(Dataset entries)
--------------------

/-- The signed value of a rounding, from its magnitude's. -/
theorem Best.signed {mode : RMode} {neg : Bool} {x y z : ℚ} {even : Prop}
    (h : Best mode neg x y (if neg then -z else z) even) :
    let s : ℚ := if neg then -1 else 1
    (mode = .rne → |s * y - s * x| ≤ |z - s * x| ∧ (|s * y - s * x| = |z - s * x| → s * y ≠ z → even)) ∧
    (mode = .rdn ∨ mode = .rtz ∧ neg = false → s * y ≤ s * x ∧ (z ≤ s * x → z ≤ s * y)) ∧
    (mode = .rup ∨ mode = .rtz ∧ neg = true → s * x ≤ s * y ∧ (s * x ≤ z → s * y ≤ z)) := by
  obtain ⟨hin, hout, hnear⟩ := h
  cases neg with
  | false =>
    simp only [Bool.false_eq_true, if_false, one_mul] at *
    refine ⟨hnear, fun hmode => hin ?_, fun hmode => hout ?_⟩
    · rcases hmode with rfl | ⟨rfl, -⟩ <;> simp [Inward]
    · rcases hmode with rfl | ⟨-, h⟩
      · simp [Outward]
      · exact absurd h (by decide)
  | true =>
    simp only [if_true, neg_one_mul] at *
    refine ⟨fun hmode => ?_, fun hmode => ?_, fun hmode => ?_⟩
    · have hyx : |-y - -x| = |y - x| := by rw [← abs_neg]; congr 1; ring
      have hzx : |z - -x| = |-z - x| := by rw [← abs_neg]; congr 1; ring
      rw [hyx, hzx]
      exact ⟨(hnear hmode).1, fun heq hne => (hnear hmode).2 heq fun h => hne (by rw [h, neg_neg])⟩
    · have hmode' : Outward mode true := by
        rcases hmode with rfl | ⟨-, h⟩
        · simp [Outward]
        · exact absurd h (by decide)
      obtain ⟨hle, hmin⟩ := hout hmode'
      exact ⟨neg_le_neg hle, fun hz => le_neg_of_le_neg (hmin (le_neg_of_le_neg hz))⟩
    · have hmode' : Inward mode true := by
        rcases hmode with rfl | ⟨rfl, -⟩ <;> simp [Inward]
      obtain ⟨hle, hmax⟩ := hin hmode'
      exact ⟨neg_le_neg hle, fun hz => neg_le_of_neg_le (hmax (neg_le_of_neg_le hz))⟩

/-- Settles O26: a rounded magnitude is one of its two neighbours on the grid of the result's unit, and no finite value of the
type lies strictly between them. -/
theorem roundedResults : Obligations.RoundedResults := by
  unfold Obligations.RoundedResults
  refine ⟨fun t mode neg n n' m m₁ m' e e₁ e' c ht hm _ hz hy => ?_, fun t r a b ht => ?_⟩
  · obtain ⟨rfl, hbest⟩ := roundTo_best ht hm hz hy (n' != n)
    have hsign : ratOf (n' != n) m' e' = if n then -ratOf n' m' e' else ratOf n' m' e' := by
      cases n with
      | false => simp
      | true => simpa using ratOf_neg n' m' e'
    have hval : ∀ (m : Nat) (e : Int), ratOf n m e = (if n then -1 else 1) * (m * 2 ^ e) := fun m e => mul_assoc _ _ _
    rw [hsign] at hbest
    rw [hval, hval]
    exact hbest.signed
  · exact ⟨fun na ma ea nb mb eb ha hb => exact_ops t r a b ha hb, fun h => nan_ops t r a b h, fun n h => inf_ops t r a b h⟩

end Sys2Proof.Machine
end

--------------------

• What to do: Each line of the records belongs in the answer, reproduced exactly.

• Response for this exercise:
/-- The signed value of a rounding, from its magnitude's. -/
theorem Best.signed {mode : RMode} {neg : Bool} {x y z : ℚ} {even : Prop}
    (h : Best mode neg x y (if neg then -z else z) even) :
    let s : ℚ := if neg then -1 else 1
    (mode = .rne → |s * y - s * x| ≤ |z - s * x| ∧ (|s * y - s * x| = |z - s * x| → s * y ≠ z → even)) ∧
    (mode = .rdn ∨ mode = .rtz ∧ neg = false → s * y ≤ s * x ∧ (z ≤ s * x → z ≤ s * y)) ∧
    (mode = .rup ∨ mode = .rtz ∧ neg = true → s * x ≤ s * y ∧ (s * x ≤ z → s * y ≤ z)) := by
  obtain ⟨hin, hout, hnear⟩ := h
  cases neg with
  | false =>
    simp only [Bool.false_eq_true, if_false, one_mul] at *
    refine ⟨hnear, fun hmode => hin ?_, fun hmode => hout ?_⟩
    · rcases hmode with rfl | ⟨rfl, -⟩ <;> simp [Inward]
    · rcases hmode with rfl | ⟨-, h⟩
      · simp [Outward]
      · exact absurd h (by decide)
  | true =>
    simp only [if_true, neg_one_mul] at *
    refine ⟨fun hmode => ?_, fun hmode => ?_, fun hmode => ?_⟩
    · have hyx : |-y - -x| = |y - x| := by rw [← abs_neg]; congr 1; ring
      have hzx : |z - -x| = |-z - x| := by rw [← abs_neg]; congr 1; ring
      rw [hyx, hzx]
      exact ⟨(hnear hmode).1, fun heq hne => (hnear hmode).2 heq fun h => hne (by rw [h, neg_neg])⟩
    · have hmode' : Outward mode true := by
        rcases hmode with rfl | ⟨-, h⟩
        · simp [Outward]
        · exact absurd h (by decide)
      obtain ⟨hle, hmin⟩ := hout hmode'
      exact ⟨neg_le_neg hle, fun hz => le_neg_of_le_neg (hmin (le_neg_of_le_neg hz))⟩
    · have hmode' : Inward mode true := by
        rcases hmode with rfl | ⟨rfl, -⟩ <;> simp [Inward]
      obtain ⟨hle, hmax⟩ := hin hmode'
      exact ⟨neg_le_neg hle, fun hz => neg_le_of_neg_le (hmax (neg_le_of_neg_le hz))⟩

/-- Settles O26: a rounded magnitude is one of its two neighbours on the grid of the result's unit, and no finite value of the
type lies strictly between them. -/
theorem roundedResults : Obligations.RoundedResults := by
  unfold Obligations.RoundedResults
  refine ⟨fun t mode neg n n' m m₁ m' e e₁ e' c ht hm _ hz hy => ?_, fun t r a b ht => ?_⟩
  · obtain ⟨rfl, hbest⟩ := roundTo_best ht hm hz hy (n' != n)
    have hsign : ratOf (n' != n) m' e' = if n then -ratOf n' m' e' else ratOf n' m' e' := by
      cases n with
      | false => simp
      | true => simpa using ratOf_neg n' m' e'
    have hval : ∀ (m : Nat) (e : Int), ratOf n m e = (if n then -1 else 1) * (m * 2 ^ e) := fun m e => mul_assoc _ _ _
    rw [hsign] at hbest
    rw [hval, hval]
    exact hbest.signed
  · exact ⟨fun na ma ea nb mb eb ha hb => exact_ops t r a b ha hb, fun h => nan_ops t r a b h, fun n h => inf_ops t r a b h⟩

end Sys2Proof.Machine
end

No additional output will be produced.